Key findings from the literature reveal that the enzyme functions as a tetramer where each active site incorporates residues from three distinct monomers. The structural analysis shows that the D87G and Q286R mutations are located near the catalytic center. Key findings from the literature indicate that these mutations are contributed by different monomers within the complex. The researchers observed that the random combination of mutant monomers results in a hybrid protein. Key findings from the literature demonstrate that molecular symmetry requires the existence of native active sites in these hybrids. These native sites, which lack the mutations, account for the partial recovery of enzymatic activity. Key findings from the literature confirm that the asymmetric unit contains two monomers related by a noncrystallographic 2-fold axis. The study reports that a crystallographic 2-fold axis completes the tetrameric structure of the protein.

Conclusions:

The authors propose that the observed enzymatic recovery stems from the unique geometric arrangement of the tetrameric protein. Synthesis and implications suggest that the spatial distribution of subunits allows for the creation of functional active sites. Researchers conclude that the specific mutations D87G and Q286R do not disrupt the entire assembly process. The study indicates that the presence of native active sites within the hybrid tetramer explains the partial activity. Authors note that the structural findings align with the observed clinical variability in patients. The team posits that molecular symmetry dictates the formation of these partially active complexes. This work provides a framework for understanding how other multimeric enzymes might undergo similar functional rescue. The researchers suggest that these structural insights clarify the mechanism behind the observed intragenic complementation.

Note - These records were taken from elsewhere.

-- ==== Sys2Proof/Certificates/Slice0/Obligations.lean ====
section
/-!
DEFINITION. The statements. A command whose condition does not hold changes nothing (`finish s s`, notes/assumptions/9.md);
what follows of itself is `settle`, so `becomes s t` says that the command's own effect is `t`.
-/
open Sys2Proof Sys2Proof.Machine

/-! ## The block as a whole -/

/-- Each step runs the command at the front of the queue, on the state with the rest of the queue. -/
def Obligations.StepRunsFront : Prop :=
  ∀ (c : Instr) (rest : List Instr) (s : State), s.pending = c :: rest → step s = exec c { s with pending := rest }

/-- No command has an effect on the commands that wait. -/
def Obligations.QueueUntouched : Prop :=
  ∀ (c : Instr) (s t : State), exec c s = .next t → t.pending = s.pending

/-- Every command that could stand on its port is answered by a next state; any other is refused by name; none faults. That a
command whose condition does not hold changes nothing is the model's choice (notes/assumptions/9.md). -/
def Obligations.EveryCommandAnswers : Prop :=
  ∀ (c : Instr) (s : State),
    (c.wf = true → ∃ t, exec c s = .next t)
    ∧ (c.wf = false → ∃ why, exec c s = .refused (.illFormed why))

/-- 01 R28, 15 R351: right after reset the engine is in OFF, with no context outside FREE, empty tables, no firmware and no
key, and both memories and the queues in their form. -/
def Obligations.ResetState : Prop :=
  State.reset.eng = .off ∧ (∀ c, (State.reset.ctx c).state = .free) ∧ State.reset.seqs = [] ∧ State.reset.owner = []
    ∧ State.reset.dir = [] ∧ State.reset.tiles = [] ∧ State.reset.fw.valid = false
    ∧ (∀ i : Fin 8, State.reset.slots[i] = keySlotReset) ∧ State.reset.sec.policy = 1
    ∧ State.reset.pending = [] ∧ State.reset.memWf ∧ State.reset.queuesWf

/-- Both memories keep the model's canonical form (notes/assumptions/2.md) in every step from every state that has it. -/
def Obligations.MemoryFormKept : Prop :=
  ∀ s t : State, s.memWf → step s = .next t → t.memWf

/-- 06 R140, R142: no queue ever holds more than 64 packets, and no port has more than one packet in FEEDING: every step keeps
this, from every state that has it. -/
def Obligations.QueuesKept : Prop :=
  ∀ s t : State, s.queuesWf → step s = .next t → t.queuesWf

/-- 01 R26: the engine state changes only by the transitions of the table, each by its cause: SAFE is entered for a self-test
that fails, for an uncorrected store error, and for a FW_LOAD alone, at its row or by an error response to the read of its
body. READY and RUN are one value here, `inRun` telling them apart; what a firmware image fails on is said by 17 R374. -/
def Obligations.EngineTransitions : Prop :=
  ∀ (c : Instr) (s t : State), exec c s = .next t → t.eng ≠ s.eng →
    match s.eng, t.eng with
    | .off, .selftest => ∃ r, c = .sensorRecord r ∧ s.inReset = false ∧ railsIn r = true
    | .selftest, .up => ∃ r, c = .selftestComplete r
    | .selftest, .safe => ∃ r, c = .selftestComplete r
    | .up, .safe => (∃ p e, c = .fwLoad p ∧ Handles s p 0x12 e) ∨ c = .instructionStoreError .double
        ∨ ∃ tag r s1 p e, c = .memErrorResponse tag ∧ takeReq s tag = some (r, s1) ∧ r.owner = .crit
            ∧ s.sec.reading = some p ∧ envelopeAt s p = some e ∧ envCmd e = 0x12
    | .up, .selftest => c = .quiesceDone ∧ s.quiesce = .drain ∧ inRun s = false
    | .safe, .selftest => c = .quiesceDone ∧ s.quiesce = .drain
    | .off, .locked => False
    | _, .locked => s.sec.policy ≠ 0
        ∧ ((envelopeRow c).isSome = true ∨ (∃ n, c = .tamperInput n) ∨ c = .handshakeFault)
    | _, .off => (∃ n, c = .resetAssert n) ∨ c = .powerOff
    | _, _ => False

/-- 16 R363, R364: only reset and power leave LOCKED, and while it lasts every unit stands still: contexts, tiles, queues,
tables, streams and the work of every unit keep their values, no memory request or host access is made (those left were
made before), and nothing goes out but REFUSE frames. A sample of the timebase that jumps moves the start of the self-test
step that LOCKED broke off, so that its ticks stay (the model's choice, notes/assumptions/19.md). -/
def Obligations.LockedStandsStill : Prop :=
  ∀ (c : Instr) (s t : State), s.eng = .locked → endsLocked c = false → exec c s = .next t →
    t.eng = .locked
    ∧ t.ctxs = s.ctxs ∧ t.tiles = s.tiles ∧ t.queues = s.queues ∧ t.banks = s.banks ∧ t.seqs = s.seqs
    ∧ t.owner = s.owner ∧ t.dir = s.dir ∧ t.hotq = s.hotq ∧ t.gather = s.gather ∧ t.dma = s.dma ∧ t.peers = s.peers
    ∧ t.tx = s.tx ∧ t.rx = s.rx ∧ t.sched = s.sched ∧ t.st = { s.st with stepFrom := t.st.stepFrom } ∧ t.memWait = s.memWait
    ∧ t.frames = s.frames ∧ t.rowHolds = s.rowHolds ∧ t.serving = s.serving ∧ t.got = s.got
    ∧ (∀ r ∈ t.memOut, r ∈ s.memOut)
    ∧ (∀ h ∈ t.hostOut, ∃ k ∈ s.hostOut, h.id = k.id ∧ h.addr = k.addr ∧ h.len = k.len ∧ h.write = k.write
        ∧ h.owner = k.owner)
    ∧ (t.outbox = s.outbox ∨ ∃ (port : Fin 8) (chip : BitVec 16) (frame : Nat),
        t.outbox = s.outbox ++ [.transfer port chip false true true (leBytes 64 frame)]
        ∧ (readFrame (BitVec.ofNat 128 frame)).kind = 4)

/-- 01 R28, 15 R351: in OFF a command on a unit does nothing: only the sensor block, reset, power, the timebase, the key
store, the set-up port (which answers with an error) and the ports' late responses change anything at all
(notes/assumptions/9.md). -/
def Obligations.OffDoesNothing : Prop :=
  ∀ (c : Instr) (s t : State), s.eng = .off → reachesOff c = false → exec c s = .next t → t = s

/-! ## Descriptors dealt to their units (13 R298, R299) -/

/-- 13 R298, 05 R123, 10 R244, R249: TILE_ROUTE, TILE_COMBINE and TILE_REVERSE join their context's tile-path jobs, but the
next TILE_ROUTE after the loss of a member faults its context with PEER_LOST; MODEL_LOAD and the three forms of MODEL_PIN
join the hot-set manager's queue, and so does the reserved op 3 of MODEL_PIN. -/
def Obligations.TilePathAndHotSetDescriptors : Prop :=
  (∀ (s : State) (c : CtxId) (j : Job),
      (AtFront s c 0x01 j → (s.ctx c).groupLost = false →
        exec (.tileRoute c) s = becomes s (joinTp c (dealTo s c .tilePath j) j))
      ∧ (AtFront s c 0x02 j → exec (.tileCombine c) s = becomes s (joinTp c (dealTo s c .tilePath j) j))
      ∧ (AtFront s c 0x03 j → exec (.tileReverse c) s = becomes s (joinTp c (dealTo s c .tilePath j) j)))
  ∧ (∀ (s : State) (c : CtxId) (j : Job), AtFront s c 0x01 j → (s.ctx c).groupLost = true →
      (s.ctx c).state ≠ .free → (s.ctx c).state ≠ .faulted →
      ∃ t, exec (.tileRoute c) s = becomes s t ∧ (t.ctx c).state = .faulted ∧ (t.ctx c).faultStatus = 0x50)
  ∧ (∀ (s : State) (c : CtxId) (j : Job),
      (AtFront s c 0x40 j → exec (.modelLoad c) s = becomes s (enqueueHot c (dealTo s c .hotSet j) j))
      ∧ (AtFront s c 0x41 j → mpOp j.raw = 0 → exec (.modelUnpin c) s = becomes s (enqueueHot c (dealTo s c .hotSet j) j))
      ∧ (AtFront s c 0x41 j → mpOp j.raw = 1 ∨ mpOp j.raw = 3 →
          exec (.modelPin c) s = becomes s (enqueueHot c (dealTo s c .hotSet j) j))
      ∧ (AtFront s c 0x41 j → mpOp j.raw = 2 → exec (.modelForget c) s = becomes s (enqueueHot c (dealTo s c .hotSet j) j)))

The study uses the X-ray crystal structure to map the specific amino acid changes. By identifying the proximity of the D87G and Q286R mutations to the active site, the authors demonstrate how these variants influence the overall enzymatic performance of the hybrid protein.

The authors report that the structure was refined to an R factor of 18.8 percent. This measurement indicates the accuracy of the atomic model derived from the diffraction data collected during the crystallographic analysis of the protein.

The researchers claim that this structural model provides a basis for understanding how different mutant alleles interact to produce milder clinical outcomes. They suggest that the spatial separation of mutations within the multimeric complex is the primary driver of this phenomenon.